Investigator:

Jan Czarnocki

Abstract:

The project aims to analyze and compare sensitive data protection in the EU and US, to improve understanding of the legitimacy of data processing and reasonable expectations of privacy in both jurisdictions. Since privacy and data protection might be the limiting factor to spearheading socio-economic cooperation in the digital sphere between the EU and the US, there is a need for a better mutual understanding of the limits of respective legal frameworks. These limits reveal themselves when privacy and data protection needs to grant the highest possible level of protection.

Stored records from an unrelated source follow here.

-- ==== Sys2Proof/Machine/Frames.lean ====
section
/-!
DEFINITION. Frames as bytes: a complete control link frame taken by the checks of R163, the receiver byte by byte
(R161), and a radio frame as it arrives (R45, R182).
-/
namespace Sys2Proof.Machine

/-! ### Taking what a frame carries -/

/-- The event of a request's completed frame (R163); `none` for a command that is no request. -/
def requestOutcome (s : State) : Instr → Option (Host.Outcome State Fault Refusal)
  | .ident tag => some (execIdent tag s)
  | .status tag subject => some (execStatus tag subject s)
  | .statsRead tag slot clear => some (execStatsRead tag slot clear s)
  | .captureRead tag => some (execCaptureRead tag s)
  | .collect tag => some (execCollect tag s)
  | .maskSet tag mask => some (execMaskSet tag mask s)
  | .reset tag => some (execReset tag s)
  | .profilePut tag profile => some (execProfilePut tag profile s)
  | .profileDrop tag identity => some (execProfileDrop tag identity s)
  | .profileGet tag identity => some (execProfileGet tag identity s)
  | .admitLink tag handle slot side partner inT outT seed =>
    some (execAdmit tag handle slot side partner inT outT seed s)
  | .decline tag handle => some (execDecline tag handle s)
  | .remove tag slot => some (execRemove tag slot s)
  | .gainSet tag entries => some (execGainSet tag entries s)
  | .gainGet tag => some (execGainGet tag s)
  | .talkSet tag gate hysteresis duckWeight gateWeight =>
    some (execTalkSet tag gate hysteresis duckWeight gateWeight s)
  | .watchSet tag slot condition threshold count => some (execWatchSet tag slot condition threshold count s)
  | .limitSet tag slotLimit callLimit pairTolerance lossTimeout ramp =>
    some (execLimitSet tag slotLimit callLimit pairTolerance lossTimeout ramp s)
  | .promptLoad tag offset samples => some (execPromptLoad tag offset samples s)
  | .promptPlay tag start length repeats gap => some (execPromptPlay tag start length repeats gap s)
  | .promptMore tag n => some (execPromptMore tag n s)
  | .promptStop tag => some (execPromptStop tag s)
  | .powerOnReset _ => none
  | .interByteTimeout => none
  | .refusedFrame _ _ _ _ => none
  | .replySent => none
  | .softReset _ => none
  | .radioFrame _ => none
  | .linkUp _ _ _ => none
  | .linkDown _ _ => none
  | .mic _ _ _ _ _ => none
  | .pull _ _ _ => none
  | .portReset => none
  | .strobe _ _ => none
  | .strobeTimeout => none
  | .localTimerExpiry => none
  | .controlLinkByte _ _ => none
  | .resetAsserted => none
  | .radioMessageSent => none

/-- The event of a radio message (R45, R46); `none` for a command that is no radio message. -/
def radioOutcome (s : State) : Instr → Option (Host.Outcome State Fault Refusal)
  | .linkUp handle identity present => some (execLinkUp handle identity present s)
  | .linkDown handle reason => some (execLinkDown handle reason s)
  | .mic handle seq stamp bad samples => some (execMic handle seq stamp bad samples s)
  | .pull handle seq stamp => some (execPull handle seq stamp s)
  | .portReset => some (execPortReset s)
  | .powerOnReset _ => none
  | .interByteTimeout => none
  | .refusedFrame _ _ _ _ => none
  | .replySent => none
  | .ident _ => none
  | .status _ _ => none
  | .statsRead _ _ _ => none
  | .captureRead _ => none
  | .collect _ => none
  | .maskSet _ _ => none
  | .reset _ => none
  | .softReset _ => none
  | .profilePut _ _ => none
  | .profileDrop _ _ => none
  | .profileGet _ _ => none
  | .admitLink _ _ _ _ _ _ _ _ => none
  | .decline _ _ => none
  | .remove _ _ => none
  | .gainSet _ _ => none
  | .gainGet _ => none
  | .talkSet _ _ _ _ _ => none
  | .watchSet _ _ _ _ _ => none
  | .limitSet _ _ _ _ _ _ => none
  | .promptLoad _ _ _ => none
  | .promptPlay _ _ _ _ _ => none
  | .promptMore _ _ => none
  | .promptStop _ => none
  | .radioFrame _ => none
  | .strobe _ _ => none
  | .strobeTimeout => none
  | .localTimerExpiry => none
  | .controlLinkByte _ _ => none
  | .resetAsserted => none
  | .radioMessageSent => none

/-! ### Complete control link frames (R163, R164) -/

/-- A complete frame, checked in the order of R163: refused with the code of the first check that fails, else handed to
the block that owns the request it carries. A frame that completes in RESETTING or into a full reply stream is not
taken (R164, R177). -/
def takeFrame (kind tag : Byte) (body : List Byte) (check : Byte) (s : State) : Host.Outcome State Fault Refusal :=
  match decodeFrame kind tag body check with
  | .error code => .next (s.completeFrame fun s => s.reply tag (.refused code kind))
  | .ok request => (requestOutcome s request).getD (.next s)

/-- REFUSED_FRAME: the check byte of a frame arrives (R163; log 5 for a frame that no check refuses). A length above
248 is abandoned at its length byte, with no reply (R161, log 21). -/
def execRefusedFrame (kind tag : Byte) (body : List Byte) (check : Byte) (s : State) :
    Host.Outcome State Fault Refusal :=
  if Config.maxBody < body.length then .next (if s.deaf then s else s.hunt) else takeFrame kind tag body check s

/-! ### The receiver, byte by byte (R161) -/

/-- The part with another receive assembly. -/
def State.withReceiver (s : State) (r : Receiver) : State := { s with link := { s.link with receiver := r } }

/-- A byte added to the frame under way at `tick`: the running sum takes it, the receiver expects `phase` next and the
inter-byte timer is armed (R161). -/
def Receiver.advance (r : Receiver) (tick : Nat) (byte : Byte) (phase : RxPhase) : Receiver :=
  { r with phase := phase, sum := r.sum + byte, timer := some (tick + Config.interByteTicks) }

/-- The receiver at the start byte of a frame (R161). -/
def Receiver.begin (tick : Nat) : Receiver :=
  { Receiver.idle with phase := .length, timer := some (tick + Config.interByteTicks) }

/-- The state after the tag or a body byte: CHECK once the body holds length bytes, else BODY (R161). -/
def Receiver.afterBody (length : Option Nat) (held : Nat) : RxPhase :=
  if length = some held then .check else .body

/-- A byte taken by an OPEN part's receiver (R161). In CHECK the sum of all bytes after the start byte is the running
sum plus the byte, and the frame is complete. -/
def State.takeByte (s : State) (tick : Nat) (byte : Byte) : Host.Outcome State Fault Refusal :=
  let r := s.link.receiver
  match r.phase with
  | .hunting => .next (if byte = startByte then s.withReceiver (.begin tick) else s)
  | .length =>
    .next (if Config.maxBody < byte.toNat then s.hunt
      else s.withReceiver { r.advance tick byte .kind with length := some byte.toNat })
  | .kind => .next (s.withReceiver { r.advance tick byte .tag with kind := some byte })
  | .tag =>
    .next (s.withReceiver { r.advance tick byte (Receiver.afterBody r.length 0) with tag := some byte })
  | .body =>
    .next (s.withReceiver
      { r.advance tick byte (Receiver.afterBody r.length (r.body.length + 1)) with body := r.body ++ [byte] })
  | .check => takeFrame (r.kind.getD 0) (r.tag.getD 0) r.body byte s

/-- CONTROL_LINK_BYTE: a byte on the receive line (R161), discarded while RESET is held (R160) or the mode is RESETTING
(R177). -/
def execControlLinkByte (tick : Nat) (byte : Byte) (s : State) : Host.Outcome State Fault Refusal :=
  if s.deaf then .next s else s.takeByte tick byte

/-! ### Radio frames (R45) -/

/-- RADIO_FRAME: a frame from the radio controller. One whose check, kind, length or handle is not good is discarded
and recorded (R45); any other is taken as the message it carries (log 6). -/
def execRadioFrame (bytes : List Byte) (s : State) : Host.Outcome State Fault Refusal :=
  match decodeRadio bytes with
  | none => .next s.badRadioFrame
  | some message => (radioOutcome s message).getD (.next s)

end Sys2Proof.Machine
end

Such a need is pertinent when sensitive data is processed. Sensitive data such as biometric, health, genetic, religious and philosophical beliefs, racial or ethnic origin, or data about sexual life are critical for privacy and other fundamental rights protection. To what extent and how sensitive data is protected signifies what the highest possible privacy and data protection level in a given jurisdiction is. Therefore, comparing the EU and the US framework for sensitive data protection may reveal crucial similarities and differences between both legal cultures of privacy and data protection. Such an inquiry is also important to better understand legitimate processing and what to reasonably expect regarding data protection in the EU and the US in general. First, the paper describes and analyzes the EU and US sensitive data protection frameworks. Then, it compares them, focusing on similarities in their scope and content. Later based on the outcomes of the previous analysis, it sketches what is legitimate and what to reasonably expect regarding special categories of data processing on both sides of the Atlantic, and finally, what it implies for future cooperation.